Kto wie, może ucałowana przemieniłaby się wtedy w piękną księżniczkę, a nie księcia? Już nigdy się nie dowiedzą, bo żadna tej żaby jednak cmoknąć nie chciała. Wtedy płazy wydawały im się fajne, takie tłuste i dziwne w dotyku, ale o całowaniu nie było mowy. Dobrze, że miały trochę rozumu w głowach, jeszcze któraś z nich dostałaby jakiegoś parcha.

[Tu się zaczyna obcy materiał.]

/-- A property of states that the acceptance path, a port reset, a full reset and every event keep. -/
structure KeptByCommands (P : State → Prop) : Prop where
  core : ∀ s, P s.core ↔ P s
  reset : ∀ held unit s, P (resetTo held unit s)
  perform : ∀ e k body a s, s.Accepts e k body a → P s → P (perform e a s)
  portReset : ∀ p s, P s → P (portReset p (Ctx.start s)).st
  event : ∀ c s t, isEvent c = true → P s → exec c s = .next t → P t

namespace KeptByCommands

variable {P : State → Prop} (keeps : KeptByCommands P)
include keeps

theorem of_core {s t : State} (h : t.core = s.core) (hs : P s) : P t := by
  rw [← keeps.core, h, keeps.core]; exact hs

theorem handle (e : Env) (body : List Byte) {s : State} (hs : P s) : P (handle e body s) := by
  rcases handle_cases e body s with h | ⟨k, a, accepted, h⟩
  · exact keeps.of_core h hs
  · rw [h]
    exact keeps.of_core (releaseAll_core _ _) (keeps.perform e k body a s accepted hs)

theorem drainN (n : Nat) (p : Port) {s : State} (hs : P s) : P (drainN n p s) := by
  induction n generalizing s with
  | zero => exact hs
  | succ n ih =>
    unfold Machine.drainN
    split
    · exact hs
    · split
      · exact ih (keeps.handle _ _ (keeps.of_core (setLink_core _ _ _) hs))
      · exact hs

theorem drain (p : Port) {s : State} (hs : P s) : P (drain p s) :=
  keeps.of_core (releaseWaiting_core _) (keeps.drainN _ p hs)

theorem requestArrives (code : Nat) (r : Request) {s : State} (hs : P s) : P (requestArrives code r s) := by
  unfold Machine.requestArrives
  dsimp only
  split
  · exact hs
  · split
    · exact keeps.handle _ _ hs
    · split
      · exact keeps.drain _ (keeps.of_core (setLink_core _ _ _) hs)
      · refine keeps.of_core (s := s) ?_ hs
        exact finishQuiet_core _

/-- A received byte changes nothing that a law speaks of, before the decoder runs. -/
theorem receive (p : Port) (b : Byte) {s : State} (hs : P s) : P (receive p b s) := by
  unfold Machine.receive
  split
  · exact hs
  · exact keeps.drain p (keeps.of_core (by simp [State.core]) hs)

theorem byteTimerExpires (p : Port) {s : State} (hs : P s) : P (byteTimerExpires p s) :=
  keeps.of_core (by simp [State.core]) hs

theorem spaceAtStop (p : Port) {s : State} (hs : P s) : P (spaceAtStop p s) :=
  keeps.of_core (by simp [State.core]) hs

theorem resyncEnds (p : Port) {s : State} (hs : P s) : P (resyncEnds p s) :=
  keeps.of_core (by simp [State.core]) hs

theorem markReturns (p : Port) {s : State} (hs : P s) : P (markReturns p s) :=
  keeps.of_core (by simp [State.core]) hs

theorem sendCharacter (p : Port) {s : State} (hs : P s) : P (sendCharacter p s) :=
  keeps.of_core (by simp [State.core]) hs

theorem moveHead (p : Port) {s : State} (hs : P s) : P (moveHead p s) := by
  unfold Machine.moveHead
  split
  · exact hs
  · split
    · exact keeps.drain p (keeps.of_core (setLink_core _ _ _) hs)
    · exact hs

theorem breakTaken (p : Port) {s : State} (hs : P s) : P (breakTaken p s) := by
  unfold Machine.breakTaken
  split
  · exact hs
  · exact keeps.of_core ((setLink_core _ _ _).trans (finish_core _)) (keeps.portReset p s hs)

theorem onTensionArmReading (arm : Arm) (reading : Byte) {s : State} (hs : P s) : P (onTensionArmReading arm reading s) := by
  refine keeps.of_core ?_ hs
  cases arm <;> simp only [Machine.onTensionArmReading] <;> split <;> simp [State.core]

theorem onSpliceRising {s : State} (hs : P s) : P (onSpliceRising s) := by
  refine keeps.of_core ?_ hs
  unfold Machine.onSpliceRising
  split <;> rfl

/-- Every command keeps the property. -/
theorem exec (c : Instr) {s t : State} (hs : P s) (h : exec c s = .next t) : P t := by
  by_cases event : isEvent c = true
  · exact keeps.event c s t event hs h
  · by_cases request : ∃ code r, c.message? = some (code, r)
    · obtain ⟨code, r, hm⟩ := request
      rw [exec_message hm] at h
      cases h
      exact keeps.requestArrives code r hs
    · cases c
      case resetPinHeld => cases h; exact keeps.reset _ _ _
      case fullReset => cases h; exact keeps.reset _ _ _
      case receiveByte p b => cases h; exact keeps.receive p b hs
      case stopBitAtSpace p => cases h; exact keeps.spaceAtStop p hs
      case lineBreak p => cases h; exact keeps.breakTaken p hs
      case byteTimeout p => cases h; exact keeps.byteTimerExpires p hs
      case resyncEnd p => cases h; exact keeps.resyncEnds p hs
      case outboxMessageMove p => cases h; exact keeps.moveHead p hs
      case transmitCharacter p => cases h; exact keeps.sendCharacter p hs
      case ctsChange p a => cases h; exact keeps.of_core (setLink_core _ _ _) hs
      case tensionArmReading arm x => cases h; exact keeps.onTensionArmReading arm x hs
      case spliceRising => cases h; exact keeps.onSpliceRising hs
      case lineReturnsToMark p => cases h; exact keeps.markReturns p hs
      all_goals first | exact absurd rfl event | exact absurd ⟨_, _, rfl⟩ request

/-- Every step keeps the property. -/
theorem step {s t : State} (hs : P s) (h : step s = .next t) : P t := by
  unfold Machine.step at h
  split at h
  · cases h
    exact keeps.of_core (tick_core s) hs
  · rename_i rest hq
    refine keeps.exec _ (s := { s with pending := rest }) (keeps.of_core (s := s) rfl hs) h

end KeptByCommands
end Sys2Proof.Machine
end

section
/-! SUPPORT. The focus table (R93 to R95): its law line by line, the victim, and what writing the line of a sector keeps. -/

namespace Sys2Proof.Machine

/-! ### The law line by line -/

/-- No two valid lines have one sector, said by line numbers. -/
def uniqueSectors (lines : List FocusLine) : Prop :=
  ∀ i j (hi : i < lines.length) (hj : j < lines.length), i ≠ j → lines[i].valid = true → lines[j].valid = true →
    lines[i].sector ≠ lines[j].sector

theorem distinctBy_sector_iff (lines : List FocusLine) :
    distinctBy (·.sector) (lines.filter (·.valid)) ↔ uniqueSectors lines := by
  unfold distinctBy uniqueSectors
  rw [List.pairwise_map, List.pairwise_filter, List.pairwise_iff_getElem]
  constructor
  · intro h i j hi hj ne vi vj
    rcases Nat.lt_or_gt_of_ne ne with lt | lt
    · exact h i j hi hj lt vi vj
    · exact (h j i hj hi lt vj vi).symm
  · intro h i j hi hj lt vi vj
    exact h i j hi hj (Nat.ne_of_lt lt) vi vj

section law
variable {s t : State}

/-- The law speaks of the lines and their order alone. -/
theorem focusLaw_of_same (lines : t.fcc.lines = s.fcc.lines) (lru : t.fcc.lru = s.fcc.lru) (law : s.focusLaw) :
    t.focusLaw := by
  unfold State.focusLaw
  rw [lines, lru]
  exact law

theorem focusLine_of_lt {n : Nat} (h : n < s.fcc.lines.length) : s.focusLine n = s.fcc.lines[n] := by
  simp [State.focusLine, h]

theorem lineOf_eq_some {x n : Nat} (h : s.lineOf x = some n) :
    n < s.fcc.lines.length ∧ (s.focusLine n).valid = true ∧ (s.focusLine n).sector = x := by
  obtain ⟨lt, found, -⟩ := List.findIdx?_eq_some_iff_getElem.mp h
  rw [focusLine_of_lt lt]
  simpa [lt] using found

theorem lineOf_eq_none {x : Nat} (h : s.lineOf x = none) : ∀ l ∈ s.fcc.lines, l.valid = true → l.sector ≠ x := by
  intro l hl valid
  have := List.findIdx?_eq_none_iff.mp h l hl
  simpa [valid] using this

/-! ### The victim (R95) -/

/-- The order holds the lines 0 to 15. -/
theorem mem_lru_iff (law : s.focusLaw) (n : Nat) : n ∈ s.fcc.lru ↔ n < s.fcc.lines.length := by
  obtain ⟨length, perm, -⟩ := law
  rw [perm.mem_iff, length, List.mem_range]

/-- Some line is not locked, because at most 12 of the 16 are (R104). -/
theorem exists_unlocked (law : s.focusLaw) : ∃ n ∈ s.fcc.lru, (s.focusLine n).locked = false := by
  have ⟨length, _, atMost, _⟩ := law
  by_contra none
  push Not at none
  have all : s.fcc.lines.countP (·.locked) = s.fcc.lines.length := by
    rw [List.countP_eq_length]
    intro l hl
    obtain ⟨n, lt, rfl⟩ := List.getElem_of_mem hl
    have := none n ((mem_lru_iff law n).mpr lt)
    simpa [focusLine_of_lt lt] using this
  omega

/-- The victim is the least recent invalid line, or with no invalid line the least recent one that is not locked (R95). -/
theorem victim_spec (law : s.focusLaw) :
    ∃ before after, s.fcc.lru = before ++ s.victim :: after ∧ (s.focusLine s.victim).locked = false ∧
      ((s.focusLine s.victim).valid = false → ∀ n ∈ after, (s.focusLine n).valid = true) ∧
      ((s.focusLine s.victim).valid = true →
        (∀ n ∈ s.fcc.lru, (s.focusLine n).valid = true) ∧ ∀ n ∈ after, (s.focusLine n).locked = true) := by
  have ⟨_, _, _, invalidFree, _⟩ := law
  unfold State.victim
  dsimp only
  split
  · rename_i n found
    obtain ⟨invalid, as, bs, split, skipped⟩ := List.find?_eq_some_iff_append.mp found
    have invalid : (s.focusLine n).valid = false := by simpa using invalid
    have lru : s.fcc.lru = bs.reverse ++ n :: as.reverse := by
      rw [← s.fcc.lru.reverse_reverse, split]; simp
    have lt := (mem_lru_iff law n).mp (by simp [lru])
    refine ⟨_, _, lru, ?_, fun _ k hk => ?_, fun valid => by simp [invalid] at valid⟩
    · rw [focusLine_of_lt lt] at invalid ⊢
      exact invalidFree _ (List.getElem_mem lt) invalid
    · simpa using skipped k (by simpa using hk)
  · rename_i allValid
    have allValid : ∀ n ∈ s.fcc.lru, (s.focusLine n).valid = true := by simpa using allValid
    obtain ⟨u, hu, unlocked⟩ := exists_unlocked law
    obtain ⟨n, found⟩ : ∃ n, s.fcc.lru.reverse.find? (fun n => !(s.focusLine n).locked) = some n := by
      rw [← Option.isSome_iff_exists, List.find?_isSome]
      exact ⟨u, by simpa using hu, by simpa using unlocked⟩
    obtain ⟨free, as, bs, split, skipped⟩ := List.find?_eq_some_iff_append.mp found
    have lru : s.fcc.lru = bs.reverse ++ n :: as.reverse := by
      rw [← s.fcc.lru.reverse_reverse, split]; simp
    rw [found, Option.getD_some]
    refine ⟨_, _, lru, by simpa using free, fun invalid => ?_, fun _ => ⟨allValid, fun k hk => ?_⟩⟩
    · simp [allValid n (by simp [lru])] at invalid
    · simpa using skipped k (by simpa using hk)

/-- Settles O20: the victim is the least recent line that may be replaced (`victim_spec`). -/
theorem victimIsLeastRecentFree : Obligations.VictimIsLeastRecentFree := fun _ => victim_spec

theorem victim_lt (law : s.focusLaw) : s.victim < s.fcc.lines.length := by
  obtain ⟨before, after, lru, -⟩ := victim_spec law
  exact (mem_lru_iff law _).mp (by simp [lru])

theorem victim_unlocked (law : s.focusLaw) : (s.focusLine s.victim).locked = false := by
  obtain ⟨_, _, _, unlocked, -⟩ := victim_spec law
  exact unlocked

/-! ### Writing a line (R94) -/

/-- A line made most recent leaves every line in the order once. -/
theorem touchLine_focusLaw {n : Nat} (lt : n < s.fcc.lines.length) (law : s.focusLaw) : (touchLine n s).focusLaw := by
  have ⟨length, perm, atMost, invalidFree, distinct⟩ := law
  refine ⟨length, List.Perm.trans ?_ perm, atMost, invalidFree, distinct⟩
  have nodup : s.fcc.lru.Nodup := perm.nodup_iff.mpr List.nodup_range
  have mem : n ∈ s.fcc.lru := (mem_lru_iff law n).mpr lt
  have rest : s.fcc.lru.filter (fun x => decide (x ≠ n)) = s.fcc.lru.erase n := by
    rw [nodup.erase_eq_filter]
    exact List.filter_congr fun x _ => by by_cases h : x = n <;> simp [h]
  show (n :: s.fcc.lru.filter fun x => decide (x ≠ n)).Perm s.fcc.lru
  rw [rest]
  exact (List.perm_cons_erase mem).symm

/-- How many lines are locked after one was written. -/
theorem countP_locked_set {lines : List FocusLine} {n : Nat} (lt : n < lines.length) (l : FocusLine) :
    (lines.set n l).countP (·.locked) + (if lines[n].locked then 1 else 0) =
      lines.countP (·.locked) + if l.locked then 1 else 0 := by
  have counted := List.countP_set (p := fun x : FocusLine => x.locked) (a := l) lt
  have : lines[n].locked = true → 0 < lines.countP (·.locked) := fun locked =>
    List.countP_pos_iff.mpr ⟨_, List.getElem_mem lt, locked⟩
  rw [counted]
  split <;> split <;> simp_all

- Język polski brzmi jak wyzwanie - zauważyła, a Ines lubiła wyzwania. Pewnie potem będzie się wkurwiać, że jej nie wyszło, ale przynajmniej nie będzie pluła sobie w brodę, że nie spróbowała. - Ze znajomym ostatnio liznęliśmy trochę rosyjskiego, było fajnie, polski pewnie brzmi podobnie - machnęła ręką, w ogóle nie mając pojęcia na co się pisze. Wyjdzie w praniu.
Mount Everest nie wchodził w grę, niech się nie porywają z motyką na słońce. Ze szczęściem Villedy, pewnie skręciłaby sobie kark jeszcze zanim zaczęłyby się wspinać. Albo zamarzłyby gdzieś na jakiejś skale, śnieg zasypiałby ich ciała, a bliskich nie byłoby stać na akcję poszukiwawczą, więc nawet zwłok nie można byłoby ściągnąć z powrotem na ziemię. Nie, totalnie bezsensu.
- Jezu, tak! - Cyganka aż w tej całej ekscytacji podskoczyła do góry. - Koncert! Koniecznie na jakiś zajebisty! Trzeba obserwować na bieżącą kto gdzie gra - przyklasnęła w dłonie, prawie wypuszczając z dłoni telefon.
Pewnie dopisały jeszcze trochę punktów do realizacji, niektóre wykreśliły i podmieniły innymi, a finalnie miały gotową listę zadań do wykonania całkowicie na trzeźwo. I chyba największym wyzwaniem miała być ta trzeźwość. Ale umowa to umowa, nie ma zlituj. Ewentualnie jakieś piwko. Albo dwa, jednym to się nawet nie opłaca mordy smrodzić. Miały sobie udowodnić, że bez alkoholu też potrafią dobrze się bawić. No i wyjdzie im to na zdrowie.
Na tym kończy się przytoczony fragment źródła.